▸ **DIRECTIONS**:
Emit an exact copy of the lines running from the start of the records to the line containing "0x02 => grpOf t", both included.

[Stored dataset items]
========================================
-- ==== Sys2Proof/Machine/Moves.lean ====
section
/-!
DEFINITION. Moves.lean: moves between registers, special registers and predicates (06 R103, R114 to R118).
-/
namespace Sys2Proof.Machine

/-- `mov` (06 R115). -/
def execMov (h : Hdr) (ty : Ty) (d a : Opnd) (imm : Word) (s : State) : Host.Outcome State Fault Refusal :=
  .next (bitOp1 h ty d a imm (fun x => x) s)

/-- The value of special register n in thread t of workgroup w, 64 bits wide (06 R103, 17 R293, R294). -/
def readSp (s : State) (w t n : Nat) : Nat :=
  let g := getWg s w
  let th := getTh g t
  let ent := entryOf s g
  match n with
  | 0x00 => t % 32
  | 0x01 => t % 32 / 4
  | 0x02 => grpOf t
  | 0x03 => g.wgid
  | 0x04 => g.clid
  | 0x05 => g.core
  | 0x06 => b2n (th.kind == .helper)
  | 0x08 => th.npc.toNat
  | 0x09 => th.gpc.toNat
  | 0x0A => th.gpcb.toNat
  | 0x0B => th.gop.toNat
  | 0x0C => th.gbase.toNat
  | 0x0D => th.meet.toNat
  | 0x0E => th.irs.toNat
  | 0x0F => b2n th.inGuest
  | 0x10 => (s.cyc + Config.cycOffset g.core) % 2 ^ 64
  | 0x11 => g.ctxcyc % 2 ^ 64
  | 0x12 => dtime s % 2 ^ 64
  | 0x13 => g.tmr
  | 0x14 => (ent.map (fun e => e.budget - e.charge)).getD 0
  | 0x15 => (ent.map (fun e => if e.demoted then 2 ^ 64 - 1 else e.d % 2 ^ 64)).getD 0
  | 0x16 => b2n (getCore s g.core).preq
  | 0x17 => g.qe
  | 0x18 => th.fflags.toNat
  | 0x19 => th.frm.toNat
  | 0x1A => (g.anvil.map (fun a => a.merr.toNat)).getD 0
  | 0x20 => th.tcause.toNat
  | 0x21 => th.tnpc.toNat
  | 0x22 => th.tgpcb.toNat
  | 0x23 => th.tgop.toNat
  | 0x24 => th.tgv.toNat
  | 0x25 => th.taddr.toNat
  | 0x26 => th.tinfo.toNat
  | 0x27 => th.tsq.toNat
  | _ => 0

/-- The number of the special register an operand names. -/
def spNum : Opnd → Nat
  | .sp n => n.toNat
  | _ => 0

/-- `rdsp` (06 R115). -/
def execRdsp (h : Hdr) (d a : Opnd) (s : State) : Host.Outcome State Fault Refusal :=
  .next (execReg h d (fun g t =>
    let n := spNum a
    let x := readSp { s with wgs := s.wgs.set s.bundle.wg g } s.bundle.wg t n
    tyRes (if spWide.contains n then .n64 else .n32) x) s)

/-- %frm after a write: reserved bits zero, RM 5 to 7 stored as 0 (03 R49). -/
def frmOf (x : Word) : Word :=
  BitVec.ofNat 32 (x.toNat % 16 / 8 * 8 + (if x.toNat % 8 ≥ 5 then 0 else x.toNat % 8))

/-- A thread with a writable special register written (06 R103, R115, 03 R49, R50). -/
def Thread.wsp (th : Thread) (n : Nat) (x : Word) : Thread :=
  match n with
  | 0x0C => { th with gbase := x }
  | 0x18 => { th with fflags := BitVec.ofNat 32 (x.toNat % 32) }
  | 0x19 => { th with frm := frmOf x }
  | _ => th

/-- `wrsp` (06 R115). -/
def execWrsp (h : Hdr) (a b : Opnd) (imm : Word) (s : State) : Host.Outcome State Fault Refusal :=
  .next (perLane h true false (fun s w t =>
    let x := BitVec.ofNat 32 (readTy (getWg s w) t .n32 b imm)
    (modTh s w t (fun th => th.wsp (spNum a) x), .adv)) s)

/-- `plop` (06 R116). -/
def execPlop (h : Hdr) (sub : BitVec 4) (d a b : Opnd) (s : State) : Host.Outcome State Fault Refusal :=
  .next (execPred h d (fun g t =>
    let x := readPred g t a
    let y := readPred g t b
    ((match sub.toNat with
      | 0 => x && y
      | 1 => x || y
      | 2 => x != y
      | 3 => x && !y
      | _ => !x), 0)) s)

/-- `p2v` (06 R117): p7 reads 1. -/
def execP2v (h : Hdr) (d : Opnd) (s : State) : Host.Outcome State Fault Refusal :=
  .next (execReg h d (fun g t => wordRes ((getTh g t).preds.toNat + 128)) s)

/-- `v2p` (06 R117). -/
def execV2p (h : Hdr) (a b : Opnd) (imm : Word) (s : State) : Host.Outcome State Fault Refusal :=
  .next (perLane h true false (fun s w t =>
    let g := getWg s w
    let x := readTy g t .n32 a imm
    let m := readTy g t .n32 b imm
    (modTh s w t (fun th => (rangeFrom 0 7).foldl (fun th i => if bit m i then th.wp i (bit x i) else th) th), .adv)) s)

/-- `rdfirst`: the value of the lowest active lane of the group in the bundle (06 R118). -/
def execRdfirst (h : Hdr) (ty : Ty) (d a : Opnd) (s : State) : Host.Outcome State Fault Refusal :=
  .next (execReg h d (fun g t => tyRes ty (readTy g t ty a 0)) s)

end Sys2Proof.Machine
end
========================================
▸ **RESULT FOR THIS EXERCISE**:
-- ==== Sys2Proof/Machine/Moves.lean ====
section
/-!
DEFINITION. Moves.lean: moves between registers, special registers and predicates (06 R103, R114 to R118).
-/
namespace Sys2Proof.Machine

/-- `mov` (06 R115). -/
def execMov (h : Hdr) (ty : Ty) (d a : Opnd) (imm : Word) (s : State) : Host.Outcome State Fault Refusal :=
  .next (bitOp1 h ty d a imm (fun x => x) s)

/-- The value of special register n in thread t of workgroup w, 64 bits wide (06 R103, 17 R293, R294). -/
def readSp (s : State) (w t n : Nat) : Nat :=
  let g := getWg s w
  let th := getTh g t
  let ent := entryOf s g
  match n with
  | 0x00 => t % 32
  | 0x01 => t % 32 / 4
  | 0x02 => grpOf t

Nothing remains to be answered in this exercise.